* [WORK TO COMPLETE]
Repeat exactly, and only, the lines below starting at the line that contains "e hx).symm.trans hy" and ending at the line that contains "exact ⟨x, hx, ebb⟩", inclusive of both.

⁂

/-! ## What leaves the laws as they are -/

/-- No record that the laws read is written, but that parked lookups may go. -/
structure SameRecords (s t : State) : Prop where
  windows : t.windows = s.windows
  entries : t.entries = s.entries
  groups : t.groups = s.groups
  held : ∀ a i, t.held a i = s.held a i
  park : ∀ q ∈ t.park, q ∈ s.park

/-- Nor is the context of an agent written. -/
structure SameChanges (s t : State) : Prop extends SameRecords s t where
  context : ∀ a, (t.port a).context = (s.port a).context

namespace SameRecords

variable (h : SameRecords s t)
include h

theorem entry (e : Fin 16) : t.entry e = s.entry e := by simp only [State.entry, h.entries]
theorem window (w : Nat) : t.window w = s.window w := by simp only [State.window, h.windows]
theorem group (g : Fin 4) : t.group g = s.group g := by simp only [State.group, h.groups]

theorem condition (w : Nat) : t.condition w = s.condition w := by
  simp only [State.condition, h.entry, h.window]

theorem law {p : Phase} (k : ChangeLaw p s) (rights : RightsLaw t) : ChangeLaw p t where
  pending := k.pending.of_eq (by rw [h.windows, h.entries])
  holders := k.holders.of_same (fun w => by rw [h.window]) fun a i => congrArg (Option.map Holding.window) (h.held a i)
  rights := rights
  live := by simpa only [h.entry, h.window] using k.live
  alone := by simpa only [h.entry] using k.alone
  member := by simpa only [h.entry, h.group] using k.member
  listed := by simpa only [h.entry, h.group] using k.listed
  full := by simpa only [h.entry, h.group] using k.full
  limit := by simpa only [h.group] using k.limit
  free := by simpa only [h.group] using k.free
  opened := by simpa only [h.entry, h.group] using k.opened
  recalling := by simpa only [h.entry, h.group] using k.recalling
  unready := by simpa only [h.entry, h.group] using k.unready
  ready := by simpa only [h.entry] using k.ready
  holds := by simpa only [h.entry, h.held] using k.holds
  covered := by simpa only [h.entry, h.window, h.held] using k.covered
  waits := by simpa only [h.entry] using k.waits
  deadline := by simpa only [h.entry] using k.deadline
  parked q hq := by simpa only [h.condition] using k.parked q (h.park q hq)

theorem due (e : Fin 16) : t.Due e ↔ s.Due e := by simp only [State.Due, h.entry]

end SameRecords

theorem SameChanges.law (h : SameChanges s t) {p : Phase} (k : ChangeLaw p s) : ChangeLaw p t :=
  h.toSameRecords.law k fun a i y hy => by
    simpa only [h.window, h.context] using k.rights a i y ((h.held a i).symm.trans hy)

/-! ## How entries shrink -/

/-- An entry goes on with its request and awaits no further agent. -/
structure Entry.Ebbs (x y : Entry) : Prop where
  window : y.window = x.window
  kind : y.kind = x.kind
  group : y.group = x.group
  deadline : y.deadline = x.deadline
  awaited : ∀ a : AgentId, y.awaited[a] = true → x.awaited[a] = true

theorem Entry.Ebbs.refl (x : Entry) : x.Ebbs x := ⟨rfl, rfl, rfl, rfl, fun _ => id⟩

theorem Entry.Ebbs.trans {x y z : Entry} (h : x.Ebbs y) (k : y.Ebbs z) : x.Ebbs z :=
  ⟨k.window.trans h.window, k.kind.trans h.kind, k.group.trans h.group, k.deadline.trans h.deadline,
    fun a ha => h.awaited a (k.awaited a ha)⟩

/-- What the ends of changes leave: entries ebb or end, parked lookups go, a group under way keeps its record. -/
structure Shrinks (p : Phase) (s t : State) : Prop where
  entries : ∀ e y, t.entry e = some y → ∃ x, s.entry e = some x ∧ x.Ebbs y
  groups : ∀ g, p.Busy g → t.group g = s.group g
  park : ∀ q ∈ t.park, q ∈ s.park

theorem Shrinks.refl (p : Phase) (s : State) : Shrinks p s s :=
    ⟨fun _ y hy => ⟨y, hy, .refl y⟩, fun _ _ => rfl, fun _ => id⟩

theorem Shrinks.trans {p : Phase} (h : Shrinks p s t) (k : Shrinks p t u) : Shrinks p s u where
  entries e z hz := by
    obtain ⟨y, hy, hyz⟩ := k.entries e z hz
    obtain ⟨x, hx, hxy⟩ := h.entries e y hy
    exact ⟨x, hx, hxy.trans hyz⟩
  groups g hg := (k.groups g hg).trans (h.groups g hg)
  park q hq := h.park q (k.park q hq)

/-- An ended entry stays FREE. -/
theorem Shrinks.ended {p : Phase} (h : Shrinks p s t) {e : Fin 16} (he : s.entry e = none) : t.entry e = none :=
  Option.eq_none_iff_forall_ne_some.2 fun y hy => by
    obtain ⟨x, hx, -⟩ := h.entries e y hy
    rw [he] at hx
    cases hx

theorem SameRecords.shrinks (h : SameRecords s t) (p : Phase) : Shrinks p s t :=
  ⟨fun e y hy => ⟨y, (h.entry e).symm.trans hy, .refl y⟩, fun g _ => h.group g, h.park⟩

theorem Shrinks.onlyEnds {p : Phase} (h : Shrinks p s t) : s.OnlyEnds t := ⟨fun e he => by
  obtain ⟨y, hy, a, ha⟩ := State.awaits_iff.1 he
  obtain ⟨x, hx, ebb⟩ := h.entries e y hy
  exact State.awaits_iff.2 ⟨x, hx, a, ebb.awaited a ha⟩⟩

/-! ## Removals -/

/-- What removals leave of entries: awaited sets shrink, but not those of the group that is being abandoned. -/
structure Releases (p : Phase) (s t : State) : Prop where
  kept : ∀ e x, s.entry e = some x → ∃ y, t.entry e = some y ∧ x.Ebbs y ∧ y.state = x.state ∧ (p.Spared x → y = x)
  only : ∀ e, s.entry e = none → t.entry e = none
  groups : t.groups = s.groups
  park : ∀ q ∈ t.park, q ∈ s.park

theorem Releases.refl (p : Phase) (s : State) : Releases p s s :=
  ⟨fun _ x hx => ⟨x, hx, .refl x, rfl, fun _ => rfl⟩, fun _ => id, rfl, fun _ => id⟩

theorem Releases.trans {p : Phase} (h : Releases p s t) (k : Releases p t u) : Releases p s u where
  kept e x hx := by
    obtain ⟨y, hy, hxy, hst, hsp⟩ := h.kept e x hx
    obtain ⟨z, hz, hyz, hst', hsp'⟩ := k.kept e y hy
    refine ⟨z, hz, hxy.trans hyz, hst'.trans hst, fun hs => ?_⟩
    obtain rfl := hsp hs
    exact hsp' hs
  only e he := k.only e (h.only e he)
  groups := k.groups.trans h.groups
  park q hq := h.park q (k.park q hq)

theorem Releases.back {p : Phase} (h : Releases p s t) {e : Fin 16} {y : Entry} (hy : t.entry e = some y) :
    ∃ x, s.entry e = some x ∧ x.Ebbs y ∧ y.state = x.state ∧ (p.Spared x → y = x) := by
  cases hx : s.entry e with
  | none => cases (h.only e hx).symm.trans hy
  | some x =>
    obtain ⟨z, hz, hk⟩ := h.kept e x hx
    cases hz.symm.trans hy
    exact ⟨x, rfl, hk⟩

theorem Releases.shrinks {p : Phase} (h : Releases p s t) : Shrinks p s t where
  entries e y hy := by
    obtain ⟨x, hx, ebb, -⟩ := h.back hy
    exact ⟨x, hx, ebb⟩
  groups g _ := by rw [State.group, h.groups]; rfl
  park := h.park

/-- The entries that removals make due. -/
theorem Releases.due {p : Phase} (h : Releases p s t) (k : ChangeLaw p s) (e : Fin 16) :
    t.Due e ↔ s.Due e ∨ e ∈ emptied s t := by
  rw [mem_emptied]
  constructor
  · rintro ⟨y, hy, hst, ha⟩
    obtain ⟨x, hx, ebb, hs, -⟩ := h.back hy
    by_cases hw : ∃ a : AgentId, x.awaited[a] = true
    · refine .inr ⟨State.awaits_iff.2 ⟨x, hx, hw⟩, Bool.eq_false_iff.2 fun hc => ?_⟩
      obtain ⟨y', hy', a, hay⟩ := State.awaits_iff.1 hc
      cases hy.symm.trans hy'
      rw [ha] at hay
      cases hay
    · exact .inl ⟨x, hx, hs ▸ hst, by simpa using hw⟩
  · rintro (⟨x, hx, hst, ha⟩ | ⟨hs, ht⟩)
    · obtain ⟨y, hy, ebb, hs, -⟩ := h.kept e x hx
      refine ⟨y, hy, hs.trans hst, fun a => Bool.eq_false_iff.2 fun hay => ?_⟩
      have := ebb.awaited a hay
      rw [ha] at this
      cases this
    · obtain ⟨x, hx, a, hax⟩ := State.awaits_iff.1 hs
      obtain ⟨y, hy, ebb, hst, -⟩ := h.kept e x hx
      refine ⟨y, hy, hst.trans (k.waits e x a hx hax), fun b => Bool.eq_false_iff.2 fun hby => ?_⟩
      exact Bool.eq_false_iff.1 ht (State.awaits_iff.2 ⟨y, hy, b, hby⟩)

/-- No entry that removals make due is of the group that is being abandoned. -/
theorem Releases.not_spared {p : Phase} (h : Releases p s t) {e : Fin 16} (he : e ∈ emptied s t) {y : Entry}
    (hy : t.entry e = some y) : ¬p.Spared y := by
  intro hs
  obtain ⟨x, hx, ebb, -, same⟩ := h.back hy
  obtain rfl := same (by obtain ⟨g, hg, hp⟩ := hs; exact ⟨g, ebb.group ▸ hg, hp⟩)
  rw [mem_emptied] at he
  have := (State.awaits_iff (s := t)).2 ⟨y, hy, by
    obtain ⟨z, hz, ha⟩ := State.awaits_iff.1 he.1
    cases hx.symm.trans hz
    exact ha⟩
  rw [he.2] at this
  cases this

end Sys2Proof.Machine
end

section
/-!
SUPPORT of O56 and O57: removals, grants and re-takes within an action. A removal takes an agent out of the awaited set
of the entry that waits for it, a grant places a holding that no recall is about, and a re-take is a run of grants.
-/

namespace Sys2Proof.Machine

variable {s t u : State} {a : AgentId} {p : Phase} {ab : Option (Fin 4)} {d : Bool} {x y : Entry}

/-! ## Reports of removals -/

/-- An entry that is told of the removal of an agent's holding of its window (R70, R97). -/
def Entry.told (x : Entry) (ab : Option (Fin 4)) (a : AgentId) (d : Bool) : Entry :=
  if x.inRound && x.awaited[a] && !(x.group.isSome && x.group == ab) then x.released a d else x

theorem Entry.told_cases (x : Entry) (ab : Option (Fin 4)) (a : AgentId) (d : Bool) :
    x.told ab a d = x ∨ x.told ab a d = x.released a d := by
  unfold Entry.told
  split
  · exact .inr rfl
  · exact .inl rfl

theorem Entry.released_ebbs (x : Entry) (a : AgentId) (d : Bool) : x.Ebbs (x.released a d) :=
  ⟨rfl, rfl, rfl, rfl, fun b hb => by
    have hb : (x.awaited.del a)[b] = true := hb
    rw [FinSet.get_del, Bool.and_eq_true] at hb
    exact hb.2⟩

theorem Entry.told_ebbs : x.Ebbs (x.told ab a d) := by
  obtain h | h := x.told_cases ab a d <;> rw [h]
  · exact .refl x
  · exact x.released_ebbs a d

@[simp] theorem Entry.told_state : (x.told ab a d).state = x.state := by
  obtain h | h := x.told_cases ab a d <;> rw [h]
  rfl

theorem Phase.spared_iff : p.Spared x ↔ (x.group.isSome && x.group == p.abandoning) = true := by
  unfold Phase.Spared
  rw [Bool.and_eq_true, beq_iff_eq, Option.isSome_iff_exists]
  exact ⟨fun ⟨g, hx, hp⟩ => ⟨⟨g, hx⟩, hx.trans hp.symm⟩, fun ⟨⟨g, hx⟩, he⟩ => ⟨g, hx, he.symm.trans hx⟩⟩

theorem Entry.told_spared (h : p.Spared x) : x.told p.abandoning a d = x := by
  unfold Entry.told
  rw [Phase.spared_iff.1 h]
  simp

theorem Entry.told_awaited (hs : x.state ≠ .held) (h : ¬p.Spared x) : (x.told p.abandoning a d).awaited[a] = false := by
  rw [Phase.spared_iff, Bool.not_eq_true] at h
  unfold Entry.told
  rw [h]
  have round : x.inRound = true := by simpa [Entry.inRound] using hs
  rw [round]
  cases ha : x.awaited[a] with
  | false => simpa using ha
  | true =>
    show (x.awaited.set a false)[a] = false
    simp

theorem Entry.told_awaited_other {b : AgentId} (hb : b ≠ a) : (x.told ab a d).awaited[b] = x.awaited[b] := by
  obtain h | h := x.told_cases ab a d <;> rw [h]
  show (x.awaited.set a false)[b] = _
  rw [vector_get_set, if_neg hb]

/-- The report of a removal, entry by entry. -/
theorem State.entry_report (s : State) (ab : Option (Fin 4)) (a : AgentId) (w : Nat) (d : Bool) (e : Fin 16) :
    (s.report ab a w d).entry e =
      if (s.window w).pending = some e then (s.entry e).map fun x => x.told ab a d else s.entry e := by
  unfold State.report
  split
  · rename_i hp
    rw [if_neg (by simp [hp])]
  · rename_i c hp
    by_cases hce : c = e
    · subst hce
      rw [if_pos hp]
      split
      · rename_i hx
        rw [hx]
        rfl
      · rename_i x hx
        rw [hx]
        unfold Entry.told
        by_cases hc : (x.inRound && x.awaited[a] && !(x.group.isSome && x.group == ab)) = true
        · rw [if_pos hc, State.entry_setEntry, if_pos rfl, Option.map_some, if_pos hc]
          rfl
        · rw [if_neg hc, hx, Option.map_some, if_neg hc]
    · rw [if_neg (by simp [hp, hce])]
      split
      · rfl
      · split
        · rw [State.entry_setEntry, if_neg (Ne.symm hce)]
        · rfl

/-! ## Removals -/

/-- The removal of the holding in slot i of agent a. -/
structure Unheld (ab : Option (Fin 4)) (a : AgentId) (d : Bool) (i : Fin 64) (h : Holding) (s t : State) : Prop where
  entry : ∀ e, t.entry e =
    if (s.window h.window).pending = some e then (s.entry e).map fun x => x.told ab a d else s.entry e
  held : ∀ b j, t.held b j = if b = a ∧ j = i then none else s.held b j
  live : ∀ w, (t.window w).live = (s.window w).live
  pending : ∀ w, (t.window w).pending = (s.window w).pending
  groups : t.groups = s.groups
  park : t.park = s.park
  port : ∀ b, t.port b = s.port b

theorem State.removeSlot_unheld {i : Fin 64} {h : Holding} (hh : s.held a i = some h) :
    Unheld ab a d i h s (s.removeSlot ab a d i) := by
  rw [State.removeSlot_held hh]
  generalize hr : (s.setTable a { s.table a with slots := (s.table a).slots.set i none }).setWindow h.window
    { s.window h.window with holders := (s.window h.window).holders.del a } = r
  have window (w : Nat) : (r.window w).live = (s.window w).live ∧ (r.window w).pending = (s.window w).pending := by
    rw [← hr, State.window_setWindow]
    split
    · subst_vars
      exact ⟨rfl, rfl⟩
    · exact ⟨rfl, rfl⟩
  have entry (e : Fin 16) : r.entry e = s.entry e := by rw [← hr]; rfl
  have slots (b : AgentId) (j : Fin 64) : r.held b j = if b = a ∧ j = i then none else s.held b j := by
    rw [← hr]
    show ((s.setTable a _).table b).slots[j] = _
    rw [State.table_setTable]
    by_cases hb : b = a
    · subst hb
      rw [if_pos rfl, vector_get_set]
      simp [State.held]
    · simp [hb, State.held]
  have rest := State.report_rest r ab a h.window d
  refine ⟨fun e => ?_, fun b j => ?_, fun w => ?_, fun w => ?_, ?_, ?_, fun b => ?_⟩
  · rw [State.entry_report, (window _).2, entry]
  · rw [rest]
    exact slots b j
  · rw [rest]
    exact (window w).1
  · rw [rest]
    exact (window w).2
  · rw [rest, ← hr]
    rfl
  · rw [rest, ← hr]
    rfl
  · rw [rest, ← hr]
    rfl

theorem Unheld.releases {i : Fin 64} {h : Holding} (k : Unheld p.abandoning a d i h s t) : Releases p s t where
  kept e x hx := by
    rw [k.entry, hx]
    split
    · exact ⟨_, rfl, Entry.told_ebbs, Entry.told_state, Entry.told_spared⟩
    · exact ⟨x, rfl, .refl x, rfl, fun _ => rfl⟩
  only e he := by
    rw [k.entry, he]
    split <;> rfl
  groups := k.groups
  park q hq := k.park ▸ hq

/-! ## The laws after removals and new holdings -/

theorem Releases.condition (r : Releases p s t) (pending : ∀ w, (t.window w).pending = (s.window w).pending) {w : Nat}
    (h : s.condition w = .inRecall) : t.condition w = .inRecall := by
  obtain ⟨e, x, hp, hx, hs⟩ := State.condition_eq_inRecall.1 h
  obtain ⟨y, hy, -, hst, -⟩ := r.kept e x hx
  exact State.condition_eq_inRecall.2 ⟨e, y, (pending w).trans hp, hy, hst ▸ hs⟩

⁂

* [WRITTEN RESPONSE]
  | none => cases (h.only e hx).symm.trans hy
  | some x =>
    obtain ⟨z, hz, hk⟩ := h.kept e x hx
    cases hz.symm.trans hy
    exact ⟨x, rfl, hk⟩

theorem Releases.shrinks {p : Phase} (h : Releases p s t) : Shrinks p s t where
  entries e y hy := by
    obtain ⟨x, hx, ebb, -⟩ := h.back hy
    exact ⟨x, hx, ebb⟩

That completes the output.